Task objective —
Between the line containing "decode 0x4200080039#40 = some" and the line containing "i) = some i" lies a run of lines; give that run again exactly, with both of those lines, and nothing else from the entries below.

Records to process —
......

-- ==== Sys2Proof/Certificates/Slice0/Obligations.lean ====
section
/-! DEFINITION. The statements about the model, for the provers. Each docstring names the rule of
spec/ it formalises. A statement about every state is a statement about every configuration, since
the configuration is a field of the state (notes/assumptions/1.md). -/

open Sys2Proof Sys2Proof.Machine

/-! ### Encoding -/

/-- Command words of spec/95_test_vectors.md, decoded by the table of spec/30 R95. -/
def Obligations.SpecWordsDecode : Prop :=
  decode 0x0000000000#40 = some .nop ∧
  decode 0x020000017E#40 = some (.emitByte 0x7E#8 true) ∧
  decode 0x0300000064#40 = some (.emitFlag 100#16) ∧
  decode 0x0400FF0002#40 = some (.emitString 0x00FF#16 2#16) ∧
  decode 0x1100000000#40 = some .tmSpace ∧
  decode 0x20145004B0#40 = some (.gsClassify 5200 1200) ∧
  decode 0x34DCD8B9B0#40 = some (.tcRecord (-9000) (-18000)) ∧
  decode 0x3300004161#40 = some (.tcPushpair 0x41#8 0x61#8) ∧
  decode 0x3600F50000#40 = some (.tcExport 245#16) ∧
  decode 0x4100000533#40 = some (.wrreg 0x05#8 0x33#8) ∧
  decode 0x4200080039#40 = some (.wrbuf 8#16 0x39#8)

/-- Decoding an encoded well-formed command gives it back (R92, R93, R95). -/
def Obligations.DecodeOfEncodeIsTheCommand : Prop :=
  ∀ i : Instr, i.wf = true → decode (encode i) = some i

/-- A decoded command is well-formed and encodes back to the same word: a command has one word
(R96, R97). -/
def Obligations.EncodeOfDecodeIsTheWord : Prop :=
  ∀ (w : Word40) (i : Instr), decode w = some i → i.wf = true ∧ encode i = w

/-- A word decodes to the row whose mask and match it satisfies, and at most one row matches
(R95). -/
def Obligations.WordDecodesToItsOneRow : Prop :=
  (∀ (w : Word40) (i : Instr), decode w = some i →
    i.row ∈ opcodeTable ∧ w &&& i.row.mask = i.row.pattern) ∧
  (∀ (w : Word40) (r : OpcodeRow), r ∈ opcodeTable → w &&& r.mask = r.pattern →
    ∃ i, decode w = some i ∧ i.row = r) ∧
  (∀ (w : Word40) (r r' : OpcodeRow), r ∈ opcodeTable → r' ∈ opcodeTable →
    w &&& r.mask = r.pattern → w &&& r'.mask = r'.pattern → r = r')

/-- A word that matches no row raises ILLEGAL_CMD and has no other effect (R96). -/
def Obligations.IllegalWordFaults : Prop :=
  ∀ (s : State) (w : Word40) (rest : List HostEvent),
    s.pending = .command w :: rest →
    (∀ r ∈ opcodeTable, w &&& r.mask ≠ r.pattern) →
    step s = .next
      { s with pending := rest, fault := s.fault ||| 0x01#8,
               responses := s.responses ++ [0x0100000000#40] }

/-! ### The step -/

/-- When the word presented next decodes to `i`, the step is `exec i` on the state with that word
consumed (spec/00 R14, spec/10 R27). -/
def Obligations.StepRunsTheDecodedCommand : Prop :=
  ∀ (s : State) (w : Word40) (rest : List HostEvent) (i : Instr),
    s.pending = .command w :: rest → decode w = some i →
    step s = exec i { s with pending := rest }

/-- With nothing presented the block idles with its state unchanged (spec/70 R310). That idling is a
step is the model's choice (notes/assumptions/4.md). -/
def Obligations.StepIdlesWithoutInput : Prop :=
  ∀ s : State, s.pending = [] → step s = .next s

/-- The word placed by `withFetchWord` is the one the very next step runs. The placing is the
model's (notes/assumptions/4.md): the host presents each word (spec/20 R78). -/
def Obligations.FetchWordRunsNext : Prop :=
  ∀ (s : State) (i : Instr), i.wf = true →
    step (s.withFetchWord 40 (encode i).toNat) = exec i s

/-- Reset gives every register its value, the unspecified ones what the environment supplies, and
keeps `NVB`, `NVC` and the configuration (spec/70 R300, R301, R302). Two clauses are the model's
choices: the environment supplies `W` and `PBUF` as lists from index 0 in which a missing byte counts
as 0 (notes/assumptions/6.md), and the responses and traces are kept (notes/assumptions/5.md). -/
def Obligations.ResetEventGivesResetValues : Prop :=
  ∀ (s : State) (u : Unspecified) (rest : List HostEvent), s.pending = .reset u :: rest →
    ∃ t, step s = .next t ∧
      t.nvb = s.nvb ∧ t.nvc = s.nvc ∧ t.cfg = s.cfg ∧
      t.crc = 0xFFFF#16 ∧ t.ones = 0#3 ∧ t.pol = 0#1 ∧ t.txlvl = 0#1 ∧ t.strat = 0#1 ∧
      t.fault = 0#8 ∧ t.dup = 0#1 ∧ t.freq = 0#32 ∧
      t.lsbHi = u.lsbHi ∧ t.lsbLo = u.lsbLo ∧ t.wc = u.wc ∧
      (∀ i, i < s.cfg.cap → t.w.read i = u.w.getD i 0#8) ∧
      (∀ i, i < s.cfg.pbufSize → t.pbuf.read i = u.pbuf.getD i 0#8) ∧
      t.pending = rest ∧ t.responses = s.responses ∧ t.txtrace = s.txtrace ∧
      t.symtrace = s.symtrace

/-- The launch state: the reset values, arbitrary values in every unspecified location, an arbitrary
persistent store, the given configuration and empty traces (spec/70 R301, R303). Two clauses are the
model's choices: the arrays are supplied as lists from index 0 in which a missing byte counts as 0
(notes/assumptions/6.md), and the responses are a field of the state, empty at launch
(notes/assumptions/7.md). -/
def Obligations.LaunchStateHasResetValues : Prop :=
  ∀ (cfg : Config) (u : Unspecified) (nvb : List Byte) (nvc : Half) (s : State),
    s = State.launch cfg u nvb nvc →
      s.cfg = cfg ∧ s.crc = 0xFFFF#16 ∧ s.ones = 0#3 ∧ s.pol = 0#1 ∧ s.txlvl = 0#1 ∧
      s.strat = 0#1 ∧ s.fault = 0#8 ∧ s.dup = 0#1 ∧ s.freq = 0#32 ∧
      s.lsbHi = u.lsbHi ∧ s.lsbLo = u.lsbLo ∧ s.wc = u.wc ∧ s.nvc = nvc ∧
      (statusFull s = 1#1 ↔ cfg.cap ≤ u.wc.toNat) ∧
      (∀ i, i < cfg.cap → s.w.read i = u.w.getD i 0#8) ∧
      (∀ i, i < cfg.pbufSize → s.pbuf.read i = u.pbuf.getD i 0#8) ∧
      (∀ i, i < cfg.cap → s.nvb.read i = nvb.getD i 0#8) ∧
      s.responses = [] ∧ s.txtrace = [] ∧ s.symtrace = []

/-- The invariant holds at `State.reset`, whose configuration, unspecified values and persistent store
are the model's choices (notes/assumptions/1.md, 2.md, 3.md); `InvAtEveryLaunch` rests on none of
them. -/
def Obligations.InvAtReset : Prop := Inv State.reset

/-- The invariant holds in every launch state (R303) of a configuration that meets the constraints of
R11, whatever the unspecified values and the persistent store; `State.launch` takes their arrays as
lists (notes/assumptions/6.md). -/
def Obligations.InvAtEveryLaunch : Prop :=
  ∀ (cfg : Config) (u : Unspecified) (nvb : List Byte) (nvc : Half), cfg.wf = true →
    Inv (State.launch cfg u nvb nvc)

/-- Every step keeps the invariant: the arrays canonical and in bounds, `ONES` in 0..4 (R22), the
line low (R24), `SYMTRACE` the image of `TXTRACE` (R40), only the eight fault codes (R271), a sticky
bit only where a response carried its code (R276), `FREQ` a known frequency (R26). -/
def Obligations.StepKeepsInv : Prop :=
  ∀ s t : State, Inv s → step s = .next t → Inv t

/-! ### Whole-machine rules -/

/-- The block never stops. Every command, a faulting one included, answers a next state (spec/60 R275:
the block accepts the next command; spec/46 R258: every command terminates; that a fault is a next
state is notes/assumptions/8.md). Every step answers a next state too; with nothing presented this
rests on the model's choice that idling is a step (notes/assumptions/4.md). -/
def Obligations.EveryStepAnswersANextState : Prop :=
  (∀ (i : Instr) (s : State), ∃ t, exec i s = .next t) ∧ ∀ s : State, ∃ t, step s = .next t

......

Solution to this task —
  decode 0x4200080039#40 = some (.wrbuf 8#16 0x39#8)

/-- Decoding an encoded well-formed command gives it back (R92, R93, R95). -/
def Obligations.DecodeOfEncodeIsTheCommand : Prop :=
  ∀ i : Instr, i.wf = true → decode (encode i) = some i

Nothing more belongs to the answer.